NUMA-awareness is crucial for achieving maximum performance from servers with more than one CPU. The Varnish Enterprise architecture with thread pools and NUMA local memory pools works well in a NUMA environment, keeping inter-NUMA traffic low. It allows Varnish to make better decisions about what resources in the system to use for a particular transaction, improving the locality of accesses to memory as well as I/O devices. 

 

Varnish Enterprise sees excellent performance scaling from single to dual processor systems thanks to this NUMA awareness, so services can be upgraded without software constraining any potential performance improvements.

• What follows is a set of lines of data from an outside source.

-- ==== Sys2Proof/Machine/Fetch.lean ====
section
/-! DEFINITION. What one input of a run does: a transaction word, a reset, or a whole clock (R7, R340, R350). -/

namespace Sys2Proof.Machine

/-- A transaction word: its decoded instruction runs; a refused word only marks the run (R87, R312). -/
def runWord (w : Word) (s : State) : Result :=
  match decodeWord w with
  | .ok i => andThen (settle s) (exec i)
  | .error r => .next (s.markRefused r)

/-- One input of the run. -/
def runInput (i : Input) (s : State) : Result :=
  match i with
  | .txn w => runWord w s
  | .reset => .next s.doReset
  | .clock c => runClock c s

/-- One step: the oldest input is taken and performed. With no input no agent acts and nothing changes. Log entry 2. -/
def takeInput (s : State) : Result :=
  match s.inputs with
  | [] => .next s
  | i :: rest => runInput i { s with inputs := rest }

/-- The run `ws` of transaction words put after what is still to come. Log entry 2. -/
def State.load (s : State) (ws : List Word) : State := { s with inputs := s.inputs ++ ws.map .txn }

/-- The word of `STEP` (R85). -/
def stepWord : Word := 0x40000000

/-- The instruction of an opcode-table row placed where the next step takes it, with no micro-op in progress: a
transaction word becomes the next input; a micro-op code is selected by `upc`, `ROM[i] = i`, with the sequencer awake
and `STEP` the next input, since a run cannot name a micro-op (R89). Log entry 13. -/
def placeTableWord (s : State) (nbits w : Nat) : State :=
  let quiet := { s with inProgress := none, waiting := [] }
  if nbits ≤ 8 then
    { quiet with upc := BitVec.ofNat 4 w, sleeping := false, inputs := .txn stepWord :: s.inputs }
  else
    { quiet with inputs := .txn (BitVec.ofNat 32 w) :: s.inputs }

end Sys2Proof.Machine
end

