-- ==== Sys2Proof/Laws/Runs.lean ====
section
/-! SUPPORT. Runs taken apart step by step, and a run of transaction words as its instructions one after another. -/

namespace Sys2Proof.Machine

@[simp] theorem runs_zero {s t : State} : Runs 0 s t ↔ t = s := by
  constructor
  · intro h
    cases h
    rfl
  · rintro rfl
    rfl

theorem runs_succ {k : Nat} {s t : State} : Runs (k + 1) s t ↔ ∃ u, step s = .next u ∧ Runs k u t := by
  have hstep : Sys2Proof.core.step s = step s := rfl
  unfold Runs
  simp only [Host.Core.run]
  rw [hstep]
  cases step s <;> simp

theorem runs_add {j k : Nat} {s t : State} : Runs (j + k) s t ↔ ∃ u, Runs j s u ∧ Runs k u t := by
  induction j generalizing s with
  | zero => simp
  | succ j ih =>
    rw [Nat.succ_add, runs_succ]
    constructor
    · rintro ⟨v, hv, h⟩
      obtain ⟨u, hu, ht⟩ := ih.mp h
      exact ⟨u, runs_succ.mpr ⟨v, hv, hu⟩, ht⟩
    · rintro ⟨u, hu, ht⟩
      obtain ⟨v, hv, h⟩ := runs_succ.mp hu
      exact ⟨v, hv, ih.mpr ⟨u, h, ht⟩⟩

/-- No effect depends on the rest of the run. -/
theorem effect_withInputs (i : Instr) (s : State) (is : List Input) :
    effect i { s with inputs := is } = { effect i s with inputs := is } := by
  cases i with
  | level l v =>
    have hacc : ({ s with inputs := is } : State).accepts l v = s.accepts l v := by cases l <;> rfl
    simp only [effect, hacc]
    split <;> cases l <;> rfl
  | tick n =>
    simp only [effect, State.tickBy]
    split
    · split <;> rfl
    · rfl
  | _ => rfl

/-- No instruction depends on the rest of the run. -/
theorem exec_withInputs (i : Instr) (s : State) (is : List Input) :
    exec i { s with inputs := is } = andThen (exec i s) fun t => .next { t with inputs := is } := by
  by_cases hi : i = .step
  · subst hi
    by_cases hs : s.sleeping = true
    · rw [exec_step_asleep hs, exec_step_asleep (s := { s with inputs := is }) hs]
      rfl
    · have hs' : s.sleeping = false := by simpa using hs
      by_cases hu : s.upc.toNat ≤ 9
      · obtain ⟨m, hm⟩ := decodeUop_of_le s.upc hu
        rw [exec_step_awake hs' hu hm, exec_step_awake (s := { s with inputs := is }) hs' hu hm, effect_withInputs]
        unfold State.advanceUpc
        simp only [andThen_next]
        split <;> rfl
      · have hrom : rom s.upc = none := by rw [rom_eq, if_neg hu]
        simp [exec, execStep, hs, hrom, andThen]
  · rw [exec_eq_effect hi, exec_eq_effect hi, effect_withInputs]
    rfl

theorem runInstrs_withInputs (is : List Instr) (s : State) (rest : List Input) :
    runInstrs is { s with inputs := rest } = andThen (runInstrs is s) fun t => .next { t with inputs := rest } := by
  induction is generalizing s with
  | nil => rfl
  | cons i is ih =>
    rw [runInstrs_cons, runInstrs_cons, exec_withInputs]
    cases exec i s with
    | fault e => rfl
    | refused e => rfl
    | next t => exact ih t

/-- One transaction word of a run, in a state that is about to take it. -/
theorem runs_cons {k : Nat} {s t : State} {w : Word} {i : Instr} {rest : List Input} (hc : configValid s.cfg = true)
    (hq : Quiet s) (hi : s.inputs = .txn w :: rest) (hd : decodeWord w = .ok i) :
    Runs (k + 1) s t ↔ ∃ u, exec i { s with inputs := rest } = .next u ∧ Runs k u t := by
  rw [runs_succ, step_of_inputs hc hi]
  show (∃ u, runWord w _ = .next u ∧ _) ↔ _
  rw [runWord_of_ok hd, settle_of_quiet (s := { s with inputs := rest }) hq.1 hq.2]
  rfl

/-- Instructions keep a quiet state quiet. -/
theorem quiet_exec {i : Instr} {s t : State} (hq : Quiet s) (h : exec i s = .next t) : Quiet t :=
  have hm := exec_model_fields h
  ⟨hm.2.2.2.1.trans hq.1, hm.2.2.2.2.trans hq.2⟩

/-- A run of the words of `is` in a quiet state is the instructions `is` one after another. -/
theorem runs_of_instrs {is : List Instr} : ∀ {ws : List Word} {s : State} {rest : List Input},
    configValid s.cfg = true → Quiet s → List.Forall₂ (fun w i => decodeWord w = .ok i) ws is →
    s.inputs = ws.map Input.txn ++ rest → ∀ {t : State},
    Runs ws.length s { t with inputs := rest } ↔
      ∃ u, runInstrs is s = .next u ∧ { u with inputs := rest } = { t with inputs := rest } := by
  induction is with
  | nil =>
    intro ws s rest hc hq hw hi t
    cases hw
    have hs : s.inputs = rest := hi
    subst hs
    constructor
    · intro h
      exact ⟨s, rfl, (runs_zero.mp h).symm⟩
    · rintro ⟨u, hu, h⟩
      cases hu
      exact runs_zero.mpr h.symm
  | cons i is ih =>
    intro ws s rest hc hq hw hi t
    cases hw with
    | @cons w _ ws _ hd hw =>
      rw [List.length_cons, runs_cons hc hq hi hd, exec_withInputs, runInstrs_cons]
      cases hx : exec i s with
      | fault e => simp [andThen]
      | refused e => simp [andThen]
      | next v =>
        have hv := (exec_model_fields hx).1
        have hqv := quiet_exec hq hx
        simp only [andThen_next, Host.Outcome.next.injEq, exists_eq_left']
        rw [show (List.map Input.txn ws).append rest = ws.map Input.txn ++ rest from rfl, ih (s := { v with inputs := ws.map Input.txn ++ rest }) (by exact hv ▸ hc) hqv hw rfl]
        rw [runInstrs_withInputs]
        cases hr : runInstrs is v with
        | fault e => simp [andThen]
        | refused e => simp [andThen]
        | next u => simp

end Sys2Proof.Machine
end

In modern CPU architectures, both single-processor and dual-processor systems can actually utilize NUMA. In our testing with Intel, the single processor server used Sub-NUMA Clustering to split the single CPU into two NUMA regions.

 

Varnish Configuration Language (VCL)

VCL runs inside Varnish during the request-handling process, and lets you define advanced logic to extend default Varnish behavior. VCL is very, very fast since it gets transpiled down to machine code via C, running at native speed rather than interpreted at runtime. This creates significant performance gains for setups involving edge logic.

 

Request coalescing

This feature identifies requests for the same uncached resource, queues them on a waiting list and only sends a single request to the origin. As the origin responds, Varnish will satisfy the entire waiting list in parallel, so there's no head-of-line blocking: everyone gets the content at the same time. Request coalescing effectively collapses multiple potential requests to the origin into a single request, minimizing the amount of work done, even on cache misses. The performance advantages are straightforward: less pressure on the origin server and less latency for queued clients. Request coalescing is useful for caches with limited storage that need to evict objects to free up space, such as live streaming where segments are constantly added to the live stream.

 

TLS implementation

Varnish offers Hitch, which is a scalable, high-performance TLS proxy designed for terminating TLS at scale, when it is useful to run TLS as a separate process. It is safe for large installations, with up to 15,000 listening sockets and 500,000 certificates. It supports seamless run-time configuration reloads of certificates and endpoints, as well as OCSP stapling, TCP fast-open, mTLS and Unix Domain Sockets (UDS). However, there is a performance cost associated with an extra layer of software, even when it communicates with Varnish through UDS on the same physical machine.

 

For enterprises like streaming services and network operators who want to push performance, Varnish Enterprise also offers in-process TLS. Enabling TLS natively within Varnish eliminates the need for the extra layer, reducing operational complexity while increasing HTTPS performance and minimizing latency. Built-in TLS was an important factor in hitting 500 Gbps throughput.

 

This is just a selection of the architectural factors and features that contribute towards Varnish Enterprise’s leading performance. There are others, including high availability and content prefetching, that also help Varnish deliver content quickly to users at scale.